For buyers this means doing your homework before making an offer to make sure you are not accidentally overpaying. It is always worth making a below-asking offer, just in case, although if you make it stupidly low you will just annoy everyone involved.
Finding value: swim against the tide
If you are looking for a bargain property, wherever you are on the ladder, the best advice is to swim against the tide, which right now is directed at houses with gardens.
“Opportunities are there in the mid-market, the forgotten rung,” says Grant Bates, director at Hamptons in Islington. “Flats with no outdoor space are available at under market value. Covid pushed outdoor space to the top of everyone’s wish list … (but) I doubt this will always be the case.”
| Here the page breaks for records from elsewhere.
-- ==== Sys2Proof/Machine/Dispatch.lean ====
section
/-! DEFINITION. The meaning of every operation: one arm a row of `spec/opcode_table.json`, one direct call an arm. -/

namespace Sys2Proof.Machine

def exec (i : Instr) (s : State) : Host.Outcome State Fault Refusal :=
  match i with
  | .reset p st zw => Sys2Proof.Machine.execReset p st zw s
  | .nop zw => Sys2Proof.Machine.execNop zw s
  | .read zw => Sys2Proof.Machine.execRead zw s
  | .settle st zw => Sys2Proof.Machine.execSettle st zw s
  | .waitstb st zw => Sys2Proof.Machine.execWaitstb st zw s
  | .measstb st zw => Sys2Proof.Machine.execMeasstb st zw s
  | .starthi st zw => Sys2Proof.Machine.execStarthi st zw s
  | .celllo st zw => Sys2Proof.Machine.execCelllo st zw s
  | .cellhi st zw => Sys2Proof.Machine.execCellhi st zw s
  | .pwron => Sys2Proof.Machine.execPwron s
  | .pwroff => Sys2Proof.Machine.execPwroff s
  | .classify => Sys2Proof.Machine.execClassify s
  | .shift b => Sys2Proof.Machine.execShift b s
  | .wordchk w => Sys2Proof.Machine.execWordchk w s
  | .parityOk w => Sys2Proof.Machine.execParityOk w s
  | .frame data => Sys2Proof.Machine.execFrame data s
  | .convert r => Sys2Proof.Machine.execConvert r s
  | .rangechk tn => Sys2Proof.Machine.execRangechk tn s
  | .finish => Sys2Proof.Machine.execFinish s
  | .abort e => Sys2Proof.Machine.execAbort e s
  | .start t g => Sys2Proof.Machine.execStart t g s
  | .sym0 lo hi => Sys2Proof.Machine.execSym0 lo hi s
  | .sym1 lo hi => Sys2Proof.Machine.execSym1 lo hi s
  | .symx lo hi => Sys2Proof.Machine.execSymx lo hi s
  | .word w => Sys2Proof.Machine.execWord w s
  | .frameBits bits => Sys2Proof.Machine.execFrameBits bits s
  | .raw r => Sys2Proof.Machine.execRaw r s
  | .statusNone => Sys2Proof.Machine.execStatusNone s
  | .statusOk => Sys2Proof.Machine.execStatusOk s
  | .statusTimeout => Sys2Proof.Machine.execStatusTimeout s
  | .statusInvalidStrobeLength => Sys2Proof.Machine.execStatusInvalidStrobeLength s
  | .statusInvalidBitTiming => Sys2Proof.Machine.execStatusInvalidBitTiming s
  | .statusParityError => Sys2Proof.Machine.execStatusParityError s
  | .statusTempOutOfRange => Sys2Proof.Machine.execStatusTempOutOfRange s
  | .statusReserved => Sys2Proof.Machine.execStatusReserved s
  | .phaseIdle => Sys2Proof.Machine.execPhaseIdle s
  | .phaseSettle => Sys2Proof.Machine.execPhaseSettle s
  | .phaseWaitStrobe => Sys2Proof.Machine.execPhaseWaitStrobe s
  | .phaseMeasStrobe => Sys2Proof.Machine.execPhaseMeasStrobe s
  | .phaseStartHi => Sys2Proof.Machine.execPhaseStartHi s
  | .phaseCellLo => Sys2Proof.Machine.execPhaseCellLo s
  | .phaseCellHi => Sys2Proof.Machine.execPhaseCellHi s
  | .phaseUnused => Sys2Proof.Machine.execPhaseUnused s
  | .model306 => Sys2Proof.Machine.execModel306 s
  | .model206 => Sys2Proof.Machine.execModel206 s
  | .model316 => Sys2Proof.Machine.execModel316 s
  | .model506 => Sys2Proof.Machine.execModel506 s
  | .model516 => Sys2Proof.Machine.execModel516 s
  | .modelReserved5 => Sys2Proof.Machine.execModelReserved5 s
  | .modelReserved6 => Sys2Proof.Machine.execModelReserved6 s
  | .modelReserved7 => Sys2Proof.Machine.execModelReserved7 s

end Sys2Proof.Machine
end

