-- ==== Sys2Proof/Safety.lean ====
section
/-! DEFINITION. The terms claims use: the invariants of `spec/10_state.md` rules R42 and R43, and what it means that
the machine runs over a piece of the line. -/

namespace Sys2Proof.Machine

/-! ### R42: the sequencer -/

/-- The strobe is measured and the read goes on: START_HI, CELL_LO, CELL_HI (R42(c)). -/
abbrev InCells (s : State) : Prop := s.phase = .startHi ∨ s.phase = .cellLo ∨ s.phase = .cellHi

/-- R42(e): `CNT` stays below the budget of its phase. -/
abbrev CountWithinBudget (s : State) : Prop :=
  (s.phase = .waitStrobe → s.cnt ≤ s.cfg.strobeWaitMax - 1) ∧
  (s.phase = .measStrobe → s.cnt ≤ s.cfg.strobeMax - 1) ∧
  (s.phase = .startHi ∨ s.phase = .cellLo → s.cnt ≤ s.cfg.edgeWaitMax - 1) ∧
  (s.phase = .settle → s.cnt ≤ s.cfg.settleTicks - 1)

/-- R42, clause by clause: (a) SETTLE only with `POWER_CTRL`; (b) `NBITS`; (c) `T`; (d) the high run; (e) the budgets;
(f) the supply; (g) no status while busy; (h) no count while idle. -/
abbrev SequencerInv (s : State) : Prop :=
  (s.phase = .settle → s.cfg.powerCtrl = true) ∧
  s.nbits ≤ 8 ∧
  (InCells s → 1 ≤ s.t ∧ s.t ≤ s.cfg.strobeMax - 1) ∧
  (s.phase = .cellHi → s.cnt * s.cfg.profile.upDen < s.cfg.profile.upNum * s.t) ∧
  CountWithinBudget s ∧
  (s.pwr = true ↔ s.cfg.powerCtrl = true ∧ s.phase ≠ .idle) ∧
  (s.phase ≠ .idle → s.status = .none) ∧
  (s.phase = .idle → s.cnt = 0)

/-! ### R43: the data model -/

/-- A read ended with a converted measurement: OK or out of range. -/
abbrev Measured (s : State) : Prop := s.status = .ok ∨ s.status = .tempOutOfRange

/-- R43, with what it rests on. Without a measurement `RAW` and `TEMP_NUM` are 0. With one, `RAW` is the two bytes
received, the second word passed parity, `TEMP_NUM` is its conversion, and the status says whether it is in range.
`T` is never beyond the longest strobe; it is 0 until the strobe is measured, and no bit is held before the first data
cell (R201). -/
abbrev DataInv (s : State) : Prop :=
  (¬Measured s → s.raw = 0 ∧ s.tempNum = 0) ∧
  (Measured s →
    s.raw = joinBytes s.byteHi (dataByte s.sh) ∧ parityOk s.sh = true ∧
    s.tempNum = tempOf s.cfg.profile s.raw ∧ s.nword = 1 ∧ s.nbits = 0) ∧
  (s.status = .ok → TempInRange s.cfg.profile s.tempNum) ∧
  (s.status = .tempOutOfRange → ¬TempInRange s.cfg.profile s.tempNum) ∧
  s.t ≤ s.cfg.strobeMax - 1 ∧
  (s.phase = .settle ∨ s.phase = .waitStrobe ∨ s.phase = .measStrobe → s.t = 0) ∧
  (s.phase = .settle ∨ s.phase = .waitStrobe ∨ s.phase = .measStrobe ∨ s.phase = .startHi →
    s.sh = 0 ∧ s.nbits = 0 ∧ s.nword = 0)

/-- Every register fits its width (R9, R13, R28, R41). -/
abbrev FitsWidths (s : State) : Prop :=
  s.cnt < 2 ^ s.cfg.cntW ∧ s.t < 2 ^ s.cfg.cntW ∧ s.nbits < 2 ^ 4 ∧ FitsSigned s.cfg.tempW s.tempNum

/-! ### Runs -/

/-- The machine, given these samples of the line with `rst = start = 0` (R95), steps once for each and is then in the
state `t`, with the rest of the trace still to come. -/
def RunsTo (s : State) (zs : List Bool) (t : State) : Prop :=
  ∀ rest : List Input,
    Host.Core.run Sys2Proof.core zs.length { s with inputs := zs.map lineInput ++ rest } =
      .next { t with inputs := rest }

/-- The bound of R243 on the ticks of a read after its READ tick. -/
def latencyBound (c : Cfg) : Nat :=
  (if c.powerCtrl then c.settleTicks else 0) + c.strobeWaitMax + c.strobeMax + c.edgeWaitMax +
    cellsPerFrame * (c.edgeWaitMax + hlimMax c)

end Sys2Proof.Machine
end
If you have some decent equity under your belt then now could also be the time to score a prime address because prices in central London are floundering. “Areas of central London typically attractive to overseas buyers will continue to be quiet until travel restrictions are lifted, creating the opportunity for opportunistic bids by those willing and able to buy,” said Caspar Harvard-Walls of Black Brick.
Chinedu Okafor, 29, a product manager, bucked the suburban trend by buying his first home in Canning Town and was able to take advantage of the Stamp Duty holiday at the same time.
It took him two years of house hunting before he spotted the Brunel Street Works development (lindenhomes.co.uk; prices start at £485,000) quite by chance from the window of a DLR train.
He went to have a look and fell in love. “It ticked all the boxes for me, good space, good location and a great view,” he said. Using the Government’s Help to Buy scheme, Okafor put down a five per cent deposit on the £580,000 two-bedroom flat. The Stamp Duty holiday saved him £15,000.
What does the future hold for the London housing market?
Savills forecasts that during the course of this year the market in London will remain flat, with price growth of just 1.5 per cent (it thinks all the other regions will do better). However, it does believe London will start to recover next year, with price growth of four per cent.
By 2025, it suggests prices will be 12.6 per cent higher than today, suggesting that first-time buyers have around a year to play with until London prices start to rise at a rate higher than inflation.
But for those with a property to sell the situation is more complex. Upsizers generally do best in a slow market (the paper loss they make selling their home is made up for by the relatively low price of the new one), but downsizers do best in a rising market, so might find it worthwhile to wait a little.
Anybody selling up in London to move beyond will do OK, however. Don’t get too hung up on the fact that other regions are enjoying faster percentage price growth. Prices in London are simply so much higher than anywhere else in cash terms that London vendors will still find themselves in a strong position when buying elsewhere.